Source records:
/-- 40_crc_engine.md R85. -/
def Obligations.CrcInitStartsChecksum : Prop :=
  ∀ (s : State) (hi : BitVec 24),
    decode (txn true 0x00#7 (hi ++ 0x01#8)) = .crcInit ∧
    exec .crcInit s = .next { s with acc := 0xFFFFFFFF#32, result := 0x00#8 }

/-- 40_crc_engine.md R86, with the table index as R82 restates it, `acc[7:0] xor b`. -/
def Obligations.CrcUpdAbsorbsOneByte : Prop :=
  ∀ (s : State) (hi : BitVec 24) (b : Byte),
    decode (txn true 0x03#7 (hi ++ b)) = .crcUpd b ∧
    exec (.crcUpd b) s
      = .next { s with acc := tableEntry (s.acc.extractLsb' 0 8 ^^^ b) ^^^ (s.acc >>> 8) }

/-- 40_crc_engine.md R87. -/
def Obligations.CrcFinReturnsComplement : Prop :=
  ∀ (s : State) (d : Word),
    decode (txn false 0x04#7 d) = .crcFin ∧
    exec .crcFin s = .next { s with responses := s.responses ++ [~~~s.acc] }

/-- 40_crc_engine.md R88, R89. -/
def Obligations.AccumulatorReadAndLoad : Prop :=
  ∀ (s : State) (d v : Word),
    decode (txn false 0x02#7 d) = .rdAcc ∧
    exec .rdAcc s = .next { s with responses := s.responses ++ [s.acc] } ∧
    decode (txn true 0x02#7 v) = .wrAcc v ∧
    exec (.wrAcc v) s = .next { s with acc := v }

/-- 40_crc_engine.md R90, R91, R92. -/
def Obligations.TableWindow : Prop :=
  ∀ (s : State) (d : Word) (hi : BitVec 24) (v : Byte),
    decode (txn false 0x05#7 d) = .rdTblidx ∧
    exec .rdTblidx s = .next { s with responses := s.responses ++ [s.tblIdx.setWidth 32] } ∧
    decode (txn true 0x05#7 (hi ++ v)) = .wrTblidx v ∧
    exec (.wrTblidx v) s = .next { s with tblIdx := v } ∧
    decode (txn false 0x06#7 d) = .rdTbl ∧
    exec .rdTbl s = .next { s with responses := s.responses ++ [tableEntry s.tblIdx] }

/-- 40_crc_engine.md R93: a stream of any length, with any words between its bytes that do not set `ACC`
anew, ends in `crc32` of exactly the bytes absorbed; straight after reset the CRC.INIT may be omitted. -/
def Obligations.StreamingComputesCrc32 : Prop :=
  (∀ (s : State) (hi : BitVec 24) (d : Word) (ts rest : List Txn),
    s.pending = txn true 0x00#7 (hi ++ 0x01#8) :: (ts ++ txn false 0x04#7 d :: rest) →
    (∀ t ∈ ts, setsAcc (decode t) = false) →
    ∃ u : State, Host.Core.run Sys2Proof.core (ts.length + 2) s = .next u ∧ u.pending = rest ∧
      u.acc = crcAcc (ts.filterMap (fun t => absorbed (decode t))) ∧
      u.responses.getLast? = some (crc32 (ts.filterMap (fun t => absorbed (decode t))))) ∧
  (∀ (v : Bool) (d : Word) (ts rest : List Txn),
    (∀ t ∈ ts, setsAcc (decode t) = false) →
    ∃ u : State, Host.Core.run Sys2Proof.core (ts.length + 1)
        { State.resetOf v with pending := ts ++ txn false 0x04#7 d :: rest } = .next u ∧
      u.pending = rest ∧ u.acc = crcAcc (ts.filterMap (fun t => absorbed (decode t))) ∧
      u.responses.getLast? = some (crc32 (ts.filterMap (fun t => absorbed (decode t)))))

/-- 40_crc_engine.md R93, 41_config_codec.md R116: `ACC` changes only by CRC.INIT, CRC.UPD and WR.ACC. -/
def Obligations.OnlyCrcInstructionsWriteAcc : Prop :=
  ∀ (i : Instr) (s t : State), exec i s = .next t →
    i ≠ .crcInit → (∀ b, i ≠ .crcUpd b) → (∀ v, i ≠ .wrAcc v) → t.acc = s.acc

/-! ## The codec (41_config_codec.md) -/

/-- 41_config_codec.md R110, 60_exceptions.md R162: a well-shaped record leaves the payload at 0 to 25,
its checksum at 26 to 29, and every other byte of `BUF` and every other register unchanged; any other
leaves InvalidRecordShape and nothing else. -/
def Obligations.CfgEncEffect : Prop :=
  ∀ (s : State) (hi : BitVec 24),
    decode (txn true 0x00#7 (hi ++ 0x02#8)) = .cfgEnc ∧
    (s.recNax = 8#8 → s.recNbt = 16#8 →
      ∃ t : State, exec .cfgEnc s = .next t ∧
        t.bufGet 0#6 = 0x01#8 ∧ t.bufGet 1#6 = 0x00#8 ∧
        (∀ i : AxisIdx, t.bufGet (2#6 + i.setWidth 6) = s.axisGet i) ∧
        (∀ j : BtnIdx, t.bufGet (10#6 + j.setWidth 6) = s.btnGet j) ∧
        [t.bufGet 26#6, t.bufGet 27#6, t.bufGet 28#6, t.bufGet 29#6] = le32 (crc32 (t.bufBytes 0 26)) ∧
        (∀ k : BufIdx, 30 ≤ k.toNat → t.bufGet k = s.bufGet k) ∧
        t = { s with buf := t.buf, bufLen := 30#7, result := 0x00#8 }) ∧
    (s.recNax ≠ 8#8 ∨ s.recNbt ≠ 16#8 → exec .cfgEnc s = .next { s with result := 0x01#8 })

/-- 41_config_codec.md R111: the tests in their order, what the first that fails leaves (its code in
`RESULT`, nothing else), and what a CFG.DEC that passes them all leaves. -/
def Obligations.CfgDecEffect : Prop :=
  ∀ (s : State) (hi : BitVec 24),
    decode (txn true 0x00#7 (hi ++ 0x03#8)) = .cfgDec ∧
    if s.bufLen.toNat < 2 then exec .cfgDec s = .next { s with result := 0x04#8 }
    else if s.bufGet 1#6 ≠ 0x01#8 then exec .cfgDec s = .next { s with result := 0x02#8 }
    else if s.bufLen.toNat < 27 then exec .cfgDec s = .next { s with result := 0x04#8 }
    else if s.decVerifyCrc = true ∧ 31 ≤ s.bufLen.toNat ∧
        fromLe32 (s.bufGet 27#6) (s.bufGet 28#6) (s.bufGet 29#6) (s.bufGet 30#6)
          ≠ crc32 (s.bufBytes 1 26) then exec .cfgDec s = .next { s with result := 0x03#8 }
    else ∃ t : State, exec .cfgDec s = .next t ∧
      (∀ i : AxisIdx, t.axisGet i = s.bufGet (3#6 + i.setWidth 6)) ∧
      (∀ j : BtnIdx, t.btnGet j = s.bufGet (11#6 + j.setWidth 6)) ∧
      t = { s with recVersion := s.bufGet 1#6, recNax := 8#8, recNbt := 16#8, axis := t.axis,
                   btn := t.btn, result := 0x00#8 }

/-- 41_config_codec.md R112, R113, on the pure functions. The codes come back as `s8 (u8 n)`, which is `n`
for every code in -128..127. -/
def Obligations.PureRoundTrip : Prop :=
  ∀ r : ConfigRecord, r.axes.length = 8 → r.buttons.length = 16 → r.version = 0x01#8 →
    ∃ image : List Byte, encodeRecord r = .ok image ∧ image.length = 30 ∧
      image.drop 26 = le32 (crc32 (image.take 26)) ∧
      (∀ (x : Byte) (verify : Bool),
        decodeRecord verify (x :: image.take 26)
          = .ok ⟨0x01#8, r.axes.map (fun n => s8 (u8 n)), r.buttons.map (fun n => s8 (u8 n))⟩ ∧
        decodeRecord verify (x :: image)
          = .ok ⟨0x01#8, r.axes.map (fun n => s8 (u8 n)), r.buttons.map (fun n => s8 (u8 n))⟩) ∧
      ((∀ n ∈ r.axes ++ r.buttons, -128 ≤ n ∧ n ≤ 127) → ∀ (x : Byte) (verify : Bool),
        decodeRecord verify (x :: image.take 26) = .ok r ∧ decodeRecord verify (x :: image) = .ok r)

/-- 41_config_codec.md R112 on the machine (95_test_vectors.md Part 4, 3): CFG.ENC, then its image moved
up by one byte behind any byte, then CFG.DEC, in any other state, for any declared length from 27 and for
both values of the open parameter, succeeds: the axis and button registers and both lengths are those
CFG.ENC read. `REC_VERSION` becomes `0x01` whatever it was before (R110 does not read it), so it too is
restored exactly where it was `0x01`. -/
def Obligations.EncodeThenDecodeRestoresRecord : Prop :=
  ∀ s : State, s.recNax = 8#8 → s.recNbt = 16#8 →
    ∃ t : State, exec .cfgEnc s = .next t ∧ t.result = 0x00#8 ∧
      ∀ u : State, (∀ k : Nat, k < 30 → u.bufGet (BitVec.ofNat 6 (k + 1)) = t.bufGet (BitVec.ofNat 6 k)) →
        27 ≤ u.bufLen.toNat →
        ∃ v : State, exec .cfgDec u = .next v ∧ v.result = 0x00#8 ∧ v.axis = s.axis ∧ v.btn = s.btn ∧
          v.recVersion = 0x01#8 ∧ v.recNax = 8#8 ∧ v.recNbt = 16#8

/-- 41_config_codec.md R108, 10_state.md R29: CFG.ENC is `encode` of the source record the host loaded,
of whatever lengths: the same image or the same error. What it is for the registers to hold a record of
other lengths than 8 and 16, the premise `State.holds`, is the model's inference from R26 and R29 (log
entry 12, DEDUCED). -/
def Obligations.CfgEncIsEncode : Prop :=
  ∀ (s : State) (r : ConfigRecord), s.holds r →
    match encodeRecord r with
    | .ok image => ∃ t : State, exec .cfgEnc s = .next t ∧ t.bufLen = 30#7 ∧ t.bufBytes 0 30 = image ∧
        (∀ k : BufIdx, 30 ≤ k.toNat → t.bufGet k = s.bufGet k) ∧
        t = { s with buf := t.buf, bufLen := 30#7, result := 0x00#8 }
    | .error e => exec .cfgEnc s = .next { s with result := e.code }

**Problem details**
Copy the records above exactly, beginning at the line that contains "exec .crcFin s" and stopping after the line that contains "exec (.wrAcc v)".

**Response**
    exec .crcFin s = .next { s with responses := s.responses ++ [~~~s.acc] }

/-- 40_crc_engine.md R88, R89. -/
def Obligations.AccumulatorReadAndLoad : Prop :=
  ∀ (s : State) (d v : Word),
    decode (txn false 0x02#7 d) = .rdAcc ∧
    exec .rdAcc s = .next { s with responses := s.responses ++ [s.acc] } ∧
    decode (txn true 0x02#7 v) = .wrAcc v ∧
    exec (.wrAcc v) s = .next { s with acc := v }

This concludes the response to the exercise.